When modern Iraq was established in the 1920s, the Jewish people were prominent in trade, the railway industry, medicine and literature. In the aftermath of the failed Anglo-Iraqi War in 1941, however, soldiers and civilians carried out a “Farhud” (Arabic for pogrom) on the Jews of Baghdad. Jewish homes and businesses were looted, an estimated 200 people were killed, and 2,000 more were injured.

During the 1940s, while some 135,000 Jewish people still lived in Iraq, an estimated 16,000 fled as a result of religious persecution. Immediately following the creation of the State of Israel in 1948, the Iraqi government passed laws making Zionist activity punishable by execution, forbidding Jews to engage in banking, and dismissing them from all government jobs. Jewish citizenships were revoked, Jewish assets accumulating $80 million (U.S.) were seized and public hangings and synagogue bombings became frequent.

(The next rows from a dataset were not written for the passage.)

theorem execBurinTakeover_frame {unit replacement : Nat} {s : State} {t : State} (h : execBurinTakeover unit replacement s = .next t) : Frame [.mem, .dram, .rmk, .sessions, .models, .streams, .jobs, .hatch, .burin, .lines, .ihx, .evt, .cnt, .rebind, .tallies, .host] s t := by
  unfold execBurinTakeover at h
  have h := Host.Outcome.next.inj h
  subst h
  extract_lets -merge v1 v2 v3 v4 v5 v6 v7 v8 v9 v10 v11 v12 v13 v14 v15 v16 v17
  refine Frame.cut v3 (by
    unfold v3
    refine Frame.comp State.bump_frame (by decide) ?_
    refine Frame.comp State.setUnit_frame (by decide) ?_
    exact Frame.refl) fun h18 => ?_
  refine Frame.cut v4 (by
    unfold v4
    split
    · refine Frame.ite (fun _ => ?_) (fun _ => ?_)
      · refine Frame.comp State.dropPlace_frame (by decide) ?_
        assumption
      · assumption
    · assumption) fun h19 => ?_
  refine Frame.cut v8 (by
    unfold v8
    refine Frame.foldl ?_ (fun t21 a22 h23 => ?_)
    · assumption
    · refine Frame.comp State.tearDown_frame (by decide) ?_
      assumption) fun h20 => ?_
  refine Frame.cut v12 (by
    unfold v12
    refine Frame.foldl ?_ (fun t25 a26 h27 => ?_)
    · assumption
    · split
      · refine Frame.comp State.afterUnit_frame (by decide) ?_
        assumption
      · assumption) fun h24 => ?_
  refine Frame.cut v13 (by
    unfold v13
    refine Frame.comp State.bump_frame (by decide) ?_
    assumption) fun h28 => ?_
  refine Frame.cut v16 (by
    unfold v16
    refine Frame.foldl ?_ (fun t30 a31 h32 => ?_)
    · assumption
    · split
      · refine Frame.comp State.spreadCtx_frame (by decide) ?_
        assumption
      · assumption) fun h29 => ?_
  clear_value v1 v2 v3 v4 v5 v6 v7 v8 v9 v10 v11 v12 v13 v14 v15 v16 v17
  refine Frame.ite (fun _ => ?_) (fun _ => ?_)
  · exact Frame.refl
  · refine Frame.ite (fun _ => ?_) (fun _ => ?_)
    · assumption
    · split
      · extract_lets -merge v33
        clear_value v33
        refine Frame.comp State.writeLog_frame (by decide) ?_
        refine Frame.comp State.moveUnit_frame (by decide) ?_
        assumption
      · refine Frame.comp State.raiseAlarm_frame (by decide) ?_
        assumption

theorem execBurinContextMove_frame {stream unit : Nat} {s : State} {t : State} (h : execBurinContextMove stream unit s = .next t) : Frame [.streams, .burin] s t := by
  unfold execBurinContextMove at h
  have h := Host.Outcome.next.inj h
  subst h
  split
  · exact Frame.refl
  · extract_lets -merge v1 v2 v3 v4 v5
    refine Frame.cut v3 (by
      unfold v3
      refine Frame.comp State.freeUnit_frame (by decide) ?_
      exact Frame.refl) fun h6 => ?_
    refine Frame.cut v4 (by
      unfold v4
      refine Frame.comp State.bindUnit_frame (by decide) ?_
      assumption) fun h7 => ?_
    clear_value v1 v2 v3 v4 v5
    refine Frame.ite (fun _ => ?_) (fun _ => ?_)
    · exact Frame.refl
    · refine Frame.comp State.setUnit_frame (by decide) ?_
      assumption

end Sys2Proof.Machine
end

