theorem audWrite_frame {o : Nat} {v : Word} {s : State} : Frame [.lines] s (audWrite o v s) := by
  unfold audWrite
  refine Frame.ite (fun _ => ?_) (fun _ => ?_)
  · extract_lets -merge v1 v2
    clear_value v1 v2
    split
    · refine Frame.ite (fun _ => ?_) (fun _ => ?_)
      · refine Frame.comp State.setDirAt_frame (by decide) ?_
        exact Frame.refl
      · exact Frame.refl
    · refine Frame.ite (fun _ => ?_) (fun _ => ?_)
      · refine Frame.comp State.setDirAt_frame (by decide) ?_
        exact Frame.refl
      · exact Frame.refl
    · refine Frame.ite (fun _ => ?_) (fun _ => ?_)
      · refine Frame.comp State.setDirAt_frame (by decide) ?_
        exact Frame.refl
      · exact Frame.refl
    · refine Frame.comp dirCtlWrite_frame (by decide) ?_
      exact Frame.refl
    · refine Frame.comp slotFlagClear_frame (by decide) ?_
      exact Frame.refl
    · refine Frame.comp slotFlagClear_frame (by decide) ?_
      exact Frame.refl
    · exact Frame.refl
  · refine Frame.ite (fun _ => ?_) (fun _ => ?_)
    · refine Frame.comp groupCtlWrite_frame (by decide) ?_
      exact Frame.refl
    · exact Frame.refl

theorem mbxWrite_frame {o : Nat} {v : Word} {s : State} : Frame [.mbx, .evt, .cnt, .host] s (mbxWrite o v s) := by
  unfold mbxWrite
  refine Frame.ite (fun _ => ?_) (fun _ => ?_)
  · extract_lets -merge v1
    clear_value v1
    refine Frame.ite (fun _ => ?_) (fun _ => ?_)
    · refine Frame.comp mailboxSend_frame (by decide) ?_
      exact Frame.refl
    · exact Frame.refl
  · refine Frame.ite (fun _ => ?_) (fun _ => ?_)
    · extract_lets -merge v2 v3
      clear_value v2 v3
      refine Frame.ite (fun _ => ?_) (fun _ => ?_)
      · refine Frame.comp mailboxViolation_frame (by decide) ?_
        exact Frame.refl
      · refine Frame.ite (fun _ => ?_) (fun _ => ?_)
        · exact Frame.refl
        · refine Frame.comp State.setMailbox_frame (by decide) ?_
          exact Frame.refl
    · exact Frame.refl

theorem cntWrite_frame {o : Nat} {v : Word} {s : State} : Frame [.cnt] s (cntWrite o v s) := by
  unfold cntWrite
  refine Frame.ite (fun _ => ?_) (fun _ => ?_)
  · refine Frame.comp cntCtlWrite_frame (by decide) ?_
    exact Frame.refl
  · refine Frame.ite (fun _ => ?_) (fun _ => ?_)
    · refine Frame.comp counterSelWrite_frame (by decide) ?_
      exact Frame.refl
    · refine Frame.ite (fun _ => ?_) (fun _ => ?_)
      · refine Frame.comp counterSelWrite_frame (by decide) ?_
        exact Frame.refl
      · exact Frame.refl
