theorem planTick_inv {s : State} (hs : s.Inv) : State.Inv (planTick s) := by
  unfold planTick
  refine State.Inv.ite (fun _ => ?_) (fun _ => ?_)
  · extract_lets -merge v1 v2 v3
    refine State.Inv.cut v1 (by
      unfold v1
      refine State.Inv.of_frame holdTransfers_frame (by decide) ?_
      assumption) fun h4 => ?_
    refine State.Inv.cut v3 (by
      unfold v3
      refine ⟨h4.dram, h4.plate, h4.acc, h4.stage, h4.season, h4.osc, h4.pendingCfg, h4.ticks, h4.capSteps, h4.capNow, h4.scrub, h4.rollback, h4.policyRegs, h4.policy, h4.order, h4.logRate, h4.interval, h4.queue⟩) fun h5 => ?_
    clear_value v1 v3
    refine State.Inv.of_frame State.listPlans_frame (by decide) ?_
    refine State.Inv.foldl ?_ (fun t6 a7 h8 => ?_)
    · assumption
    · refine State.planStream_inv ?_
      assumption
  · extract_lets -merge v9 v10 v11 v12 v13
    refine State.Inv.cut v9 (by
      unfold v9
      refine closeSteps_inv ?_
      assumption) fun h14 => ?_
    refine State.Inv.cut v10 (by
      unfold v10
      refine State.Inv.of_frame recordCoverage_frame (by decide) ?_
      refine State.Inv.of_frame State.listPlans_frame (by decide) ?_
      refine State.Inv.foldl ?_ (fun t16 a17 h18 => ?_)
      · assumption
      · refine State.planStream_inv ?_
        assumption) fun h15 => ?_
    refine State.Inv.cut v11 (by
      unfold v11
      refine State.Inv.foldl ?_ (fun t20 a21 h22 => ?_)
      · assumption
      · refine endStream_inv ?_
        assumption) fun h19 => ?_
    refine State.Inv.cut v12 (by
      unfold v12
      refine State.Inv.foldl ?_ (fun t24 a25 h26 => ?_)
      · assumption
      · refine State.Inv.of_frame State.endFaulted_frame (by decide) ?_
        assumption) fun h23 => ?_
    refine State.Inv.cut v13 (by
      unfold v13
      refine State.Inv.foldl ?_ (fun t28 a29 h30 => ?_)
      · assumption
      · refine State.Inv.of_frame restartDeadline_frame (by decide) ?_
        assumption) fun h27 => ?_
    clear_value v9 v10 v11 v12 v13
    refine fillTick_inv ?_
    refine rebindTick_inv ?_
    assumption

theorem execFrameTick_inv {watts : Nat} {s : State} {t : State} (h : execFrameTick watts s = .next t) (hs : s.Inv) : t.Inv := by
  unfold execFrameTick at h
  have h := Host.Outcome.next.inj h
  subst h
  refine State.Inv.ite (fun _ => ?_) (fun _ => ?_)
  · assumption
  · extract_lets -merge v1 v2 v3 v4 v5 v6 v7
    refine State.Inv.cut v1 (by
      unfold v1
      refine State.Inv.ite (fun _ => ?_) (fun _ => ?_)
      · refine State.Inv.of_frame State.bump_frame (by decide) ?_
        assumption
      · assumption) fun h8 => ?_
    refine State.Inv.cut v2 (by
      unfold v2
      refine State.Inv.of_frame cntTick_frame (by decide) ?_
      refine counterTick_inv ?_
      refine State.Inv.of_frame markStretched_frame (by decide) ?_
      assumption) fun h9 => ?_
    refine State.Inv.cut v3 (by
      unfold v3
      refine State.Inv.of_frame State.bump_frame (by decide) ?_
      assumption) fun h10 => ?_
    refine State.Inv.cut v4 (by
      unfold v4
      refine powerTick_inv ?_
      assumption) fun h11 => ?_
    refine State.Inv.cut v5 (by
      unfold v5
      refine State.Inv.foldl ?_ (fun t13 a14 h15 => ?_)
      · assumption
      · refine State.Inv.of_frame tickStream_frame (by decide) ?_
        assumption) fun h12 => ?_
    refine State.Inv.cut v6 (by
      unfold v6
      refine State.Inv.of_frame rebindFrost_frame (by decide) ?_
      refine State.Inv.foldl ?_ (fun t17 a18 h19 => ?_)
      · assumption
      · refine State.settle_inv ?_
        assumption) fun h16 => ?_
    refine State.Inv.cut v7 (by
      unfold v7
      refine State.Inv.of_frame State.lineFrame_frame (by decide) ?_
      refine State.Inv.of_frame State.lineRates_frame (by decide) ?_
      refine planTick_inv ?_
      assumption) fun h20 => ?_
    clear_value v1 v2 v3 v4 v5 v6 v7
    refine State.Inv.ite (fun _ => ?_) (fun _ => ?_)
    · assumption
    · refine State.Inv.of_frame State.reportTick_frame (by decide) ?_
      refine State.Inv.of_frame missSymbol_frame (by decide) ?_
      refine State.Inv.of_frame sendSymbols_frame (by decide) ?_
      assumption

In 1950, the Iraqi government enacted a bill that gave Iraqi Jews one year to renounce their citizenship and right of return if they registered with the authorities and left for Israel. About 110,000 people registered but when the year passed, the government froze their assets, with many winding up in refugee camps in Israel.

Within a three-year period beginning in 1948, Israel absorbed approximately 121,633 Jews from Iraq under Operation Ezra and Nehemiah.

By 1968, when the Jewish community in Iraq had dwindled to 10,000, the situation had severely worsened. Several Jews were falsely accused and jailed on charges of “spying for Israel” and 14 men (nine of them Jewish) were hung.